Compilation of Data and Modelling of Nanoparticle Interactions and Toxicity in the NanoPUZZLES Project

  • Andrea-Nicole Richarz
  • Aggelos Avramopoulos
  • Emilio Benfenati
  • Agnieszka Gajewicz
  • Nazanin Golbamaki Bakhtyari
  • Georgios Leonis
  • Richard L Marchese Robinson
  • Manthos G Papadopoulos
  • Mark TD Cronin
  • Tomasz Puzyn
Part of the Advances in Experimental Medicine and Biology book series (AEMB, volume 947)


The particular properties of nanomaterials have led to their rapidly increasing use in diverse fields of application. However, safety assessment is not keeping pace and there are still gaps in the understanding of their hazards. Computational models predicting nanotoxicity, such as (quantitative) structure-activity relationships ((Q)SARs), can contribute to safety evaluation, in line with general efforts to apply alternative methods in chemical risk assessment. Their development is highly dependent on the availability of reliable and high quality experimental data, both regarding the compounds’ properties as well as the measured toxic effects. In particular, “nano-QSARs” should take the nano-specific characteristics into account. The information compiled needs to be well organized, quality controlled and standardized. Integrating the data in an overarching, structured data collection aims to (a) organize the data in a way to support modelling, (b) make (meta)data necessary for modelling available, and (c) add value by making a comparison between data from different sources possible.

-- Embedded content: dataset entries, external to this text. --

/-! ### withConfig -/

@[simp] theorem State.withConfig_pending (f : Configuration → Configuration) : (s.withConfig f).pending = s.pending := rfl
@[simp] theorem State.withConfig_now (f : Configuration → Configuration) : (s.withConfig f).now = s.now := rfl
@[simp] theorem State.withConfig_pins (f : Configuration → Configuration) : (s.withConfig f).pins = s.pins := rfl
@[simp] theorem State.withConfig_budget (f : Configuration → Configuration) : (s.withConfig f).budget = s.budget := rfl
@[simp] theorem State.withConfig_grants (f : Configuration → Configuration) : (s.withConfig f).grants = s.grants := rfl
@[simp] theorem State.withConfig_queue (f : Configuration → Configuration) : (s.withConfig f).queue = s.queue := rfl
@[simp] theorem State.withConfig_channels (f : Configuration → Configuration) : (s.withConfig f).channels = s.channels := rfl
@[simp] theorem State.withConfig_meas (f : Configuration → Configuration) : (s.withConfig f).meas = s.meas := rfl
@[simp] theorem State.withConfig_scan (f : Configuration → Configuration) : (s.withConfig f).scan = s.scan := rfl
@[simp] theorem State.withConfig_rounds (f : Configuration → Configuration) : (s.withConfig f).rounds = s.rounds := rfl
@[simp] theorem State.withConfig_tallies (f : Configuration → Configuration) : (s.withConfig f).tallies = s.tallies := rfl
@[simp] theorem State.withConfig_sessions (f : Configuration → Configuration) : (s.withConfig f).sessions = s.sessions := rfl
@[simp] theorem State.withConfig_proposal (f : Configuration → Configuration) : (s.withConfig f).proposal = s.proposal := rfl
@[simp] theorem State.withConfig_nextProposal (f : Configuration → Configuration) : (s.withConfig f).nextProposal = s.nextProposal := rfl
@[simp] theorem State.withConfig_outboxes (f : Configuration → Configuration) : (s.withConfig f).outboxes = s.outboxes := rfl
@[simp] theorem State.withConfig_ports (f : Configuration → Configuration) : (s.withConfig f).ports = s.ports := rfl
@[simp] theorem State.withConfig_ready (f : Configuration → Configuration) : (s.withConfig f).ready = s.ready := rfl
@[simp] theorem State.withConfig_pointer (f : Configuration → Configuration) : (s.withConfig f).pointer = s.pointer := rfl
@[simp] theorem State.withConfig_chan (f : Configuration → Configuration) (d : ChanId) : (s.withConfig f).chan d = s.chan d := rfl
@[simp] theorem State.withConfig_measure (f : Configuration → Configuration) (d : ChanId) : (s.withConfig f).measure d = s.measure d := rfl
@[simp] theorem State.withConfig_slot (f : Configuration → Configuration) (d : ChanId) : (s.withConfig f).slot d = s.slot d := rfl
@[simp] theorem State.withConfig_session (f : Configuration → Configuration) (k : HostId) : (s.withConfig f).session k = s.session k := rfl
@[simp] theorem State.withConfig_tally (f : Configuration → Configuration) (k : HostId) : (s.withConfig f).tally k = s.tally k := rfl
@[simp] theorem State.withConfig_outbox (f : Configuration → Configuration) (k : HostId) : (s.withConfig f).outbox k = s.outbox k := rfl
@[simp] theorem State.withConfig_port (f : Configuration → Configuration) (k : HostId) : (s.withConfig f).port k = s.port k := rfl
@[simp] theorem State.withConfig_hostReserved (f : Configuration → Configuration) (k : HostId) : (s.withConfig f).hostReserved k = s.hostReserved k := rfl
@[simp] theorem State.withConfig_attached (f : Configuration → Configuration) (k : HostId) : (s.withConfig f).attached k = s.attached k := rfl

/-! ### withProposal -/

@[simp] theorem State.withProposal_pending (o : Option Proposal) : (s.withProposal o).pending = s.pending := rfl
@[simp] theorem State.withProposal_now (o : Option Proposal) : (s.withProposal o).now = s.now := rfl
@[simp] theorem State.withProposal_pins (o : Option Proposal) : (s.withProposal o).pins = s.pins := rfl
@[simp] theorem State.withProposal_budget (o : Option Proposal) : (s.withProposal o).budget = s.budget := rfl
@[simp] theorem State.withProposal_grants (o : Option Proposal) : (s.withProposal o).grants = s.grants := rfl
@[simp] theorem State.withProposal_queue (o : Option Proposal) : (s.withProposal o).queue = s.queue := rfl
@[simp] theorem State.withProposal_channels (o : Option Proposal) : (s.withProposal o).channels = s.channels := rfl
@[simp] theorem State.withProposal_meas (o : Option Proposal) : (s.withProposal o).meas = s.meas := rfl
@[simp] theorem State.withProposal_scan (o : Option Proposal) : (s.withProposal o).scan = s.scan := rfl
@[simp] theorem State.withProposal_rounds (o : Option Proposal) : (s.withProposal o).rounds = s.rounds := rfl
@[simp] theorem State.withProposal_tallies (o : Option Proposal) : (s.withProposal o).tallies = s.tallies := rfl
@[simp] theorem State.withProposal_sessions (o : Option Proposal) : (s.withProposal o).sessions = s.sessions := rfl
@[simp] theorem State.withProposal_config (o : Option Proposal) : (s.withProposal o).config = s.config := rfl
@[simp] theorem State.withProposal_nextProposal (o : Option Proposal) : (s.withProposal o).nextProposal = s.nextProposal := rfl
@[simp] theorem State.withProposal_outboxes (o : Option Proposal) : (s.withProposal o).outboxes = s.outboxes := rfl
@[simp] theorem State.withProposal_ports (o : Option Proposal) : (s.withProposal o).ports = s.ports := rfl
@[simp] theorem State.withProposal_ready (o : Option Proposal) : (s.withProposal o).ready = s.ready := rfl
@[simp] theorem State.withProposal_pointer (o : Option Proposal) : (s.withProposal o).pointer = s.pointer := rfl
@[simp] theorem State.withProposal_chan (o : Option Proposal) (d : ChanId) : (s.withProposal o).chan d = s.chan d := rfl
@[simp] theorem State.withProposal_measure (o : Option Proposal) (d : ChanId) : (s.withProposal o).measure d = s.measure d := rfl
@[simp] theorem State.withProposal_slot (o : Option Proposal) (d : ChanId) : (s.withProposal o).slot d = s.slot d := rfl
@[simp] theorem State.withProposal_session (o : Option Proposal) (k : HostId) : (s.withProposal o).session k = s.session k := rfl
@[simp] theorem State.withProposal_tally (o : Option Proposal) (k : HostId) : (s.withProposal o).tally k = s.tally k := rfl
@[simp] theorem State.withProposal_outbox (o : Option Proposal) (k : HostId) : (s.withProposal o).outbox k = s.outbox k := rfl
@[simp] theorem State.withProposal_port (o : Option Proposal) (k : HostId) : (s.withProposal o).port k = s.port k := rfl
@[simp] theorem State.withProposal_settings (o : Option Proposal) (d : ChanId) : (s.withProposal o).settings d = s.settings d := rfl
@[simp] theorem State.withProposal_cap (o : Option Proposal) (k : HostId) : (s.withProposal o).cap k = s.cap k := rfl
@[simp] theorem State.withProposal_hostReserved (o : Option Proposal) (k : HostId) : (s.withProposal o).hostReserved k = s.hostReserved k := rfl
@[simp] theorem State.withProposal_attached (o : Option Proposal) (k : HostId) : (s.withProposal o).attached k = s.attached k := rfl

/-! ### respond -/

@[simp] theorem State.respond_pending (h : HostId) (f : Frame) (a : Answer) : (s.respond h f a).pending = s.pending := rfl
@[simp] theorem State.respond_now (h : HostId) (f : Frame) (a : Answer) : (s.respond h f a).now = s.now := rfl
@[simp] theorem State.respond_pins (h : HostId) (f : Frame) (a : Answer) : (s.respond h f a).pins = s.pins := rfl
@[simp] theorem State.respond_budget (h : HostId) (f : Frame) (a : Answer) : (s.respond h f a).budget = s.budget := rfl
@[simp] theorem State.respond_grants (h : HostId) (f : Frame) (a : Answer) : (s.respond h f a).grants = s.grants := rfl
@[simp] theorem State.respond_queue (h : HostId) (f : Frame) (a : Answer) : (s.respond h f a).queue = s.queue := rfl
@[simp] theorem State.respond_channels (h : HostId) (f : Frame) (a : Answer) : (s.respond h f a).channels = s.channels := rfl
@[simp] theorem State.respond_meas (h : HostId) (f : Frame) (a : Answer) : (s.respond h f a).meas = s.meas := rfl
@[simp] theorem State.respond_scan (h : HostId) (f : Frame) (a : Answer) : (s.respond h f a).scan = s.scan := rfl
@[simp] theorem State.respond_rounds (h : HostId) (f : Frame) (a : Answer) : (s.respond h f a).rounds = s.rounds := rfl
@[simp] theorem State.respond_tallies (h : HostId) (f : Frame) (a : Answer) : (s.respond h f a).tallies = s.tallies := rfl
@[simp] theorem State.respond_sessions (h : HostId) (f : Frame) (a : Answer) : (s.respond h f a).sessions = s.sessions := rfl
@[simp] theorem State.respond_config (h : HostId) (f : Frame) (a : Answer) : (s.respond h f a).config = s.config := rfl
@[simp] theorem State.respond_proposal (h : HostId) (f : Frame) (a : Answer) : (s.respond h f a).proposal = s.proposal := rfl
@[simp] theorem State.respond_nextProposal (h : HostId) (f : Frame) (a : Answer) : (s.respond h f a).nextProposal = s.nextProposal := rfl
@[simp] theorem State.respond_ports (h : HostId) (f : Frame) (a : Answer) : (s.respond h f a).ports = s.ports := rfl
@[simp] theorem State.respond_ready (h : HostId) (f : Frame) (a : Answer) : (s.respond h f a).ready = s.ready := rfl
@[simp] theorem State.respond_pointer (h : HostId) (f : Frame) (a : Answer) : (s.respond h f a).pointer = s.pointer := rfl
@[simp] theorem State.respond_chan (h : HostId) (f : Frame) (a : Answer) (d : ChanId) : (s.respond h f a).chan d = s.chan d := rfl
@[simp] theorem State.respond_measure (h : HostId) (f : Frame) (a : Answer) (d : ChanId) : (s.respond h f a).measure d = s.measure d := rfl
@[simp] theorem State.respond_slot (h : HostId) (f : Frame) (a : Answer) (d : ChanId) : (s.respond h f a).slot d = s.slot d := rfl
@[simp] theorem State.respond_session (h : HostId) (f : Frame) (a : Answer) (k : HostId) : (s.respond h f a).session k = s.session k := rfl
@[simp] theorem State.respond_tally (h : HostId) (f : Frame) (a : Answer) (k : HostId) : (s.respond h f a).tally k = s.tally k := rfl
@[simp] theorem State.respond_port (h : HostId) (f : Frame) (a : Answer) (k : HostId) : (s.respond h f a).port k = s.port k := rfl
@[simp] theorem State.respond_settings (h : HostId) (f : Frame) (a : Answer) (d : ChanId) : (s.respond h f a).settings d = s.settings d := rfl
@[simp] theorem State.respond_cap (h : HostId) (f : Frame) (a : Answer) (k : HostId) : (s.respond h f a).cap k = s.cap k := rfl
@[simp] theorem State.respond_hostReserved (h : HostId) (f : Frame) (a : Answer) (k : HostId) : (s.respond h f a).hostReserved k = s.hostReserved k := rfl
@[simp] theorem State.respond_attached (h : HostId) (f : Frame) (a : Answer) (k : HostId) : (s.respond h f a).attached k = s.attached k := rfl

Based on the available data, specific descriptors can be derived to parameterize the nanomaterial-specific structure and physico-chemical properties appropriately. Furthermore, the interactions between nanoparticles and biological systems as well as small molecules, which can lead to modifications of the structure of the active nanoparticles, need to be described and taken into account in the development of models to predict the biological activity and toxicity of nanoparticles. The EU NanoPUZZLES project was part of a global cooperative effort to advance data availability and modelling approaches supporting the characterization and evaluation of nanomaterials.


Nanoparticle Nanomaterial Toxicity Interactions Data compilation Data quality Data standardization Nano-descriptors Nano-QSAR 



Funding through the European Commission 7th Framework Programme NanoPUZZLES project (FP7-NMP-2012-SMALL-6, grant agreement no.309837) is gratefully acknowledged.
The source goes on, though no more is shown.